Когда Банни путешествует в своем сознании, она иногда берет меня с собой. Она демонстрирует свою собственную версию того, что знал Эйнштейн: время действительно относительно, оно проходит с разной скоростью для разных людей.

Она спрашивает о моем отце, которого не стало 44 года назад.

"Где Ричард?"

"Папы сейчас нет, мама. Но с ним все в порядке".

Мне приятно говорить о своем отце в настоящем времени. Посетители "Деменции" знают, что все в порядке, независимо от того, как давно он или она умерли. Здесь происходит удивительная экономия душ, когда никого нет, а все - товарищи по дороге. В течение многих лет я объяснял своей матери, кто жив, а кто нет, но в конечном итоге это затягивало разговор.

При деменции, как и везде, есть собственно страдания, а есть размышления о страданиях, которые необязательны и нежелательны. Мой отчим умеет следовать этому совету. Он принимает происходящее со свойственным его поколению сангвиническим настроем. Я провожу время в грусти, но еще больше времени я провожу в благоговении перед силой, которую он и моя мать демонстрируют ежедневно. Я прошу его звонить мне первым, когда ему понадобится помощь.

"Помощь в чем?" - спрашивает он.

Моя мать взяла с собой в Деменцию все самое необходимое. Это ее глаза и роскошные белые волосы. Ее дух по-прежнему элегантен. Если она вас не слышит, она скажет: "Прошу прощения?" тем же мягким, любезным тоном, которым она говорила всю жизнь. Где-то внутри находится священное ядро, нетронутое, сущность, патрулируемая стражами света.

И если это верно для нее, то это верно для всех.

Жизнь с деменцией не является определяющей главой ее жизни. Местность здесь неумолимо и стремительно идет вниз, но для моей матери это, кажется, лишь заставляет ее волосы развеваться за спиной, как памятный флаг. Сама она остается в основном жизнерадостной. Я делаю заметки на тот случай, когда наступит моя собственная кончина. Вот как это делается.

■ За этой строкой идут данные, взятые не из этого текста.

/-- 41_format_bch.md R155: after FMT, `invert` of the cell of bit k is K[k], `black` is the drawn bit, and their exclusive or is the
unmasked code word bit, on both paths. The cells are those of the default table (log entry 2). -/
def Obligations.FormatFlagsCarryTheWord : Prop :=
  ∀ (s t : State) (l : BitVec 2) (m : BitVec 3) (k : Nat), s.fcause = 0 → s.stage = 1 → 21 ≤ s.size.toNat → k < 15 →
    exec (.fmt l m) s = .next t →
    ∀ q : Nat × Nat, (q = pathA k ∨ q = pathB s.size.toNat k) →
      pixRole (memRead t q.1 q.2) = 4 ∧ pixOffset (memRead t q.1 q.2) = BitVec.ofNat 4 k ∧
      pixInvert (memRead t q.1 q.2) = (0x5412 : BitVec 15).getLsbD k ∧
      pixBlack (memRead t q.1 q.2) = t.fmtDrawn.getLsbD k ∧
      (pixBlack (memRead t q.1 q.2) ^^ pixInvert (memRead t q.1 q.2)) = t.fmtRaw.getLsbD k

/-- 41_format_bch.md R158: after GEOM all thirty format cells hold 0x000, for every version, under the default tables (log entries 1, 2). -/
def Obligations.FormatCellsAreFreeAfterGeom : Prop :=
  ∀ (s : State) (v : BitVec 8) (k : Nat), s.fcause = 0 → 1 ≤ v.toNat → v.toNat ≤ 40 → k < 15 →
    ∃ t, exec (.geom v) s = .next t ∧ memRead t (pathA k).1 (pathA k).2 = 0x000 ∧
      memRead t (pathB (4 * v.toNat + 17) k).1 (pathB (4 * v.toNat + 17) k).2 = 0x000

/-! ### The mask evaluator and applicator -/

/-- 42_mask_evaluator.md R181 to R188, R190: MEVAL completes at every STAGE, records all eight formulas of (i, j), bit k formula k,
responds them, and changes nothing else. -/
def Obligations.MevalEvaluatesAllFormulas : Prop :=
  ∀ (s : State) (i j : BitVec 8), s.fcause = 0 →
    ∃ v : BitVec 8, exec (.meval i j) s = .next { s with mvec := v, rsp := some (responseWord .ok (v.setWidth 16)) } ∧
      (v.getLsbD 0 = true ↔ (i.toNat + j.toNat) % 2 = 0) ∧
      (v.getLsbD 1 = true ↔ i.toNat % 2 = 0) ∧
      (v.getLsbD 2 = true ↔ j.toNat % 3 = 0) ∧
      (v.getLsbD 3 = true ↔ (i.toNat + j.toNat) % 3 = 0) ∧
      (v.getLsbD 4 = true ↔ (i.toNat / 2 + j.toNat / 3) % 2 = 0) ∧
      (v.getLsbD 5 = true ↔ i.toNat * j.toNat % 2 + i.toNat * j.toNat % 3 = 0) ∧
      (v.getLsbD 6 = true ↔ (i.toNat * j.toNat % 2 + i.toNat * j.toNat % 3) % 2 = 0) ∧
      (v.getLsbD 7 = true ↔ (i.toNat * j.toNat % 3 + (i.toNat + j.toNat) % 2) % 2 = 0)

/-- 42_mask_evaluator.md R189: the circuit forms of the eight functions, the remainder by 3 as an alternating sum of bits, and the periods. -/
def Obligations.MaskCircuitsEqualFormulas : Prop :=
  (∀ i j : BitVec 8,
    let a := i.getLsbD 0; let b := j.getLsbD 0; let ri := i.toNat % 3; let rj := j.toNat % 3
    let p2 := a && b; let p3 := BitVec.ofNat 2 (ri * rj % 3); let q := BitVec.ofNat 8 (j.toNat / 3)
    p2.toNat = i.toNat * j.toNat % 2 ∧ ri * rj % 3 = i.toNat * j.toNat % 3 ∧
    maskFormula 0 i.toNat j.toNat = !(a ^^ b) ∧ maskFormula 1 i.toNat j.toNat = !a ∧
    maskFormula 2 i.toNat j.toNat = (rj == 0) ∧ maskFormula 3 i.toNat j.toNat = ((ri + rj) % 3 == 0) ∧
    maskFormula 4 i.toNat j.toNat = !(i.getLsbD 1 ^^ q.getLsbD 0) ∧
    maskFormula 5 i.toNat j.toNat = (!p2 && p3 == 0) ∧
    maskFormula 6 i.toNat j.toNat = !(p2 ^^ p3.getLsbD 0) ∧
    maskFormula 7 i.toNat j.toNat = !(p3.getLsbD 0 ^^ a ^^ b)) ∧
  (∀ n : BitVec 8,
    ((n.toNat % 3 : Nat) : Int) =
      ((n.getLsbD 0).toNat - (n.getLsbD 1).toNat + (n.getLsbD 2).toNat - (n.getLsbD 3).toNat + (n.getLsbD 4).toNat -
        (n.getLsbD 5).toNat + (n.getLsbD 6).toNat - (n.getLsbD 7).toNat : Int) % 3) ∧
  ∀ (m : BitVec 3) (i j : Nat),
    maskFormula m i (j + 6) = maskFormula m i j ∧ (m ≠ 4 → maskFormula m (i + 6) j = maskFormula m i j) ∧
    maskFormula 4 (i + 4) j = maskFormula 4 i j ∧ maskFormula m (i + 12) j = maskFormula m i j ∧
    maskFormula m i (j + 12) = maskFormula m i j
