-- ==== Sys2Proof/Laws/Geometry.lean ====
section
/-!
SUPPORT. The pattern stamper: which cells each of its steps writes and with what, under any alignment table, and what every
cell of a stamped grid can hold.
-/

namespace Sys2Proof.Machine

@[simp] theorem mem_squareOffsets {n : Nat} {d : Nat × Nat} : d ∈ squareOffsets n ↔ d.1 < n ∧ d.2 < n := by
  obtain ⟨y, x⟩ := d
  simp [squareOffsets]

/-- A write of the timing step is a cell of row 6 or of column 6 (40_geometry_stamper.md R122). -/
theorem mem_timingWrites {S : Nat} {w : Cell} :
    w ∈ timingWrites S ↔
      ∃ k < S, w = patternWrite .timing (timingBlack k) 6 k ∨ w = patternWrite .timing (timingBlack k) k 6 := by
  simp only [timingWrites, List.mem_append, List.mem_map, List.mem_range]
  constructor
  · rintro (⟨k, hk, rfl⟩ | ⟨k, hk, rfl⟩)
    · exact ⟨k, hk, .inl rfl⟩
    · exact ⟨k, hk, .inr rfl⟩
  · rintro ⟨k, hk, rfl | rfl⟩
    · exact .inl ⟨k, hk, rfl⟩
    · exact .inr ⟨k, hk, rfl⟩

/-- A write of a finder box (40_geometry_stamper.md R123). -/
theorem mem_finderWrites {y x : Nat} {w : Cell} :
    w ∈ finderWrites y x ↔
      ∃ dy < 7, ∃ dx < 7, w = patternWrite .position (finderBlack dy dx) (y + dy) (x + dx) := by
  simp only [finderWrites, List.mem_map, mem_squareOffsets, Prod.exists]
  constructor
  · rintro ⟨dy, dx, ⟨h1, h2⟩, rfl⟩; exact ⟨dy, h1, dx, h2, rfl⟩
  · rintro ⟨dy, h1, dx, h2, rfl⟩; exact ⟨dy, dx, ⟨h1, h2⟩, rfl⟩

/-- A write of a light border, by the cell it goes to: one cell around the box and inside the grid (40_geometry_stamper.md R124). -/
theorem mem_borderWrites {S y x : Nat} {w : Cell} :
    w ∈ borderWrites S y x ↔
      ∃ r < S, ∃ c < S, (y ≤ r + 1 ∧ r ≤ y + 7) ∧ (x ≤ c + 1 ∧ c ≤ x + 7) ∧
        ¬((y ≤ r ∧ r ≤ y + 6) ∧ (x ≤ c ∧ c ≤ x + 6)) ∧ w = patternWrite .position false r c := by
  simp only [borderWrites, List.mem_map, List.mem_filter, mem_squareOffsets, isBorderCell, Bool.and_eq_true,
    Bool.not_eq_true', Bool.and_eq_false_iff, decide_eq_true_eq, decide_eq_false_iff_not, inSquare_iff, Prod.exists]
  constructor
  · rintro ⟨dy, dx, ⟨⟨h1, h2⟩, h3, ⟨h4, h5⟩, h6, h7⟩, rfl⟩
    refine ⟨y + dy - 1, h6, x + dx - 1, h7, by omega, by omega, by omega, rfl⟩
  · rintro ⟨r, hr, c, hc, h1, h2, h3, rfl⟩
    refine ⟨r + 1 - y, c + 1 - x, ⟨⟨by omega, by omega⟩, by omega, ⟨by omega, by omega⟩, by omega, by omega⟩, ?_⟩
    rw [show y + (r + 1 - y) - 1 = r by omega, show x + (c + 1 - x) - 1 = c by omega]

/-- A write of the position step belongs to one of the three corners (40_geometry_stamper.md R123, R124). -/
theorem mem_positionWrites {S : Nat} {w : Cell} :
    w ∈ positionWrites S ↔
      ∃ q ∈ finderCorners S, w ∈ finderWrites q.1 q.2 ∨ w ∈ borderWrites S q.1 q.2 := by
  simp [positionWrites, List.mem_append]

/-- A write of an alignment box (40_geometry_stamper.md R125). -/
theorem mem_alignmentWrites {y x : Nat} {w : Cell} :
    w ∈ alignmentWrites y x ↔
      ∃ dy < 5, ∃ dx < 5, w = patternWrite .alignment (alignmentBlack dy dx) (y + dy) (x + dx) := by
  simp only [alignmentWrites, List.mem_map, mem_squareOffsets, Prod.exists]
  constructor
  · rintro ⟨dy, dx, ⟨h1, h2⟩, rfl⟩; exact ⟨dy, h1, dx, h2, rfl⟩
  · rintro ⟨dy, h1, dx, h2, rfl⟩; exact ⟨dy, dx, ⟨h1, h2⟩, rfl⟩

/-- No position of the walk exceeds S − 9, under any table (40_geometry_stamper.md R126). -/
theorem axisWalk_le {S apos astride fuel x p : Nat} (h : p ∈ axisWalk S apos astride fuel x) : p ≤ S - 9 := by
  induction fuel generalizing x with
  | zero => simp [axisWalk] at h
  | succ n ih =>
    unfold axisWalk at h
    split at h
    · rcases List.mem_cons.mp h with rfl | h
      · assumption
      · exact ih h
    · simp at h

/-- A placed box has both coordinates on the axis and is not skipped (40_geometry_stamper.md R126, R128). -/
theorem mem_placedBoxes {table : AlignTable} {v : Nat} {q : Nat × Nat} :
    q ∈ placedBoxes table v ↔
      q.1 ∈ axisPositions table v ∧ q.2 ∈ axisPositions table v ∧ boxSkipped (planSize v) q.1 q.2 = false := by
  obtain ⟨y, x⟩ := q
  simp [placedBoxes, and_assoc]

/-- Under any table a placed box lies in the grid and shares no cell with a corner zone (40_geometry_stamper.md R128). -/
theorem placedBoxes_clear {table : AlignTable} {v : Nat} {q : Nat × Nat} (h : q ∈ placedBoxes table v) :
    q.1 ≤ planSize v - 9 ∧ q.2 ≤ planSize v - 9 ∧ ¬(q.1 ≤ 7 ∧ q.2 ≤ 7) ∧ ¬(q.1 ≤ 7 ∧ planSize v - 8 ≤ q.2 + 4) ∧
      ¬(planSize v - 8 ≤ q.1 + 4 ∧ q.2 ≤ 7) := by
  obtain ⟨h1, h2, h3⟩ := mem_placedBoxes.mp h
  refine ⟨axisWalk_le h1, axisWalk_le h2, ?_⟩
  simp only [boxSkipped, Bool.or_eq_false_iff, Bool.and_eq_false_iff, decide_eq_false_iff_not] at h3
  omega

/-- A write of the alignment step is one of a placed box (40_geometry_stamper.md R125). -/
theorem mem_alignmentStep {table : AlignTable} {v : Nat} {w : Cell} :
    w ∈ alignmentStep table v ↔ ∃ q ∈ placedBoxes table v, w ∈ alignmentWrites q.1 q.2 := by
  simp [alignmentStep]

/-- Everything the stamper can write: a position, alignment or timing pixel, not inverted, offset 0, at a cell of the grid. -/
theorem mem_stampWrites {table : AlignTable} {v : Nat} (hv : 1 ≤ v) {w : Cell}
    (h : w ∈ timingWrites (planSize v) ++ positionWrites (planSize v) ++ alignmentStep table v) :
    ∃ role b r c, (role = .position ∨ role = .alignment ∨ role = .timing) ∧ r < planSize v ∧ c < planSize v ∧
      w = patternWrite role b r c := by
  have hS : 21 ≤ planSize v := by unfold planSize; omega
  rcases List.mem_append.mp h with h | h
  · rcases List.mem_append.mp h with h | h
    · obtain ⟨k, hk, rfl | rfl⟩ := mem_timingWrites.mp h
      · exact ⟨_, _, _, _, .inr (.inr rfl), by omega, hk, rfl⟩
      · exact ⟨_, _, _, _, .inr (.inr rfl), hk, by omega, rfl⟩
    · obtain ⟨q, hq, h | h⟩ := mem_positionWrites.mp h
      · obtain ⟨dy, h1, dx, h2, rfl⟩ := mem_finderWrites.mp h
        have : q.1 ≤ planSize v - 7 ∧ q.2 ≤ planSize v - 7 := by
          simp only [finderCorners, List.mem_cons, List.not_mem_nil, or_false] at hq
          rcases hq with rfl | rfl | rfl <;> simp
        exact ⟨_, _, _, _, .inl rfl, by omega, by omega, rfl⟩
      · obtain ⟨r, hr, c, hc, -, -, -, rfl⟩ := mem_borderWrites.mp h
        exact ⟨_, _, _, _, .inl rfl, hr, hc, rfl⟩
  · obtain ⟨q, hq, h⟩ := mem_alignmentStep.mp h
    obtain ⟨dy, h1, dx, h2, rfl⟩ := mem_alignmentWrites.mp h
    obtain ⟨h3, h4, -⟩ := placedBoxes_clear hq
    exact ⟨_, _, _, _, .inr (.inl rfl), by omega, by omega, rfl⟩

/-- A stamped grid is canonical. -/
theorem stampedGrid_wf (table : AlignTable) {v : Nat} (hv : 1 ≤ v) : gridWf (stampedGrid table v) :=
  gridWrites_wf gridWf_nil fun w hw => by
    obtain ⟨role, b, r, c, hr, -, -, rfl⟩ := mem_stampWrites hv hw
    have hn : role ≠ .none := by rcases hr with rfl | rfl | rfl <;> simp
    exact pix_ne_cleared hn b false 0

/-- Every cell a stamped grid lists: a position, alignment or timing pixel, not inverted, offset 0, inside the grid. -/
theorem mem_stampedGrid {table : AlignTable} {v : Nat} (hv : 1 ≤ v) {x : Cell} (h : x ∈ stampedGrid table v) :
    ∃ role b r c, (role = .position ∨ role = .alignment ∨ role = .timing) ∧ r < planSize v ∧ c < planSize v ∧
      x = patternWrite role b r c := by
  rcases mem_gridWrites h with h | h
  · exact mem_stampWrites hv h
  · simp [allocatedGrid] at h

/-- Every address of a stamped grid holds the cleared pixel or a position, alignment or timing pixel, not inverted, offset 0. -/
theorem gridRead_stampedGrid_cases (table : AlignTable) {v : Nat} (hv : 1 ≤ v) (a : Nat) :
    gridRead (stampedGrid table v) a = clearedPixel ∨
      ∃ role b, (role = .position ∨ role = .alignment ∨ role = .timing) ∧
        gridRead (stampedGrid table v) a = pix role b false 0 := by
  by_cases h : gridRead (stampedGrid table v) a = clearedPixel
  · exact .inl h
  · obtain ⟨role, b, r, c, hr, -, -, hx⟩ := mem_stampedGrid hv (mem_of_gridRead_ne h)
    rw [patternWrite, Prod.mk.injEq] at hx
    exact .inr ⟨role, b, hr, hx.2⟩

/-- No cell of a stamped grid has the data or check role (40_geometry_stamper.md R134). -/
theorem stampedGrid_no_payload (table : AlignTable) {v : Nat} (hv : 1 ≤ v) (a : Nat) :
    pixIsPayload (gridRead (stampedGrid table v) a) = false := by
  rcases gridRead_stampedGrid_cases table hv a with e | ⟨role, b, hr, e⟩
  · rw [e, pixIsPayload_cleared]
  · rw [e, pixIsPayload_pix]
    rcases hr with rfl | rfl | rfl <;> rfl

end Sys2Proof.Machine
end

В деменции есть достоинство, если мы говорим, что оно есть. Есть мудрость, юмор и сияние, если только мы можем это увидеть. Я прилагаю усилия, потому что это делает моя мать, и потому что это то, чего она заслуживает после долгой жизни, прожитой хорошо, не причиняя никому вреда. Я поражаюсь ее мужеству, даже сейчас. Особенно сейчас.

Мой психотерапевт, Клаудия, говорит, что моя мать делает меня сильнее, благодаря выносливости, поскольку я являюсь свидетелем конца ее жизни. Но я думаю, что она передает мне свою силу, часть за частью.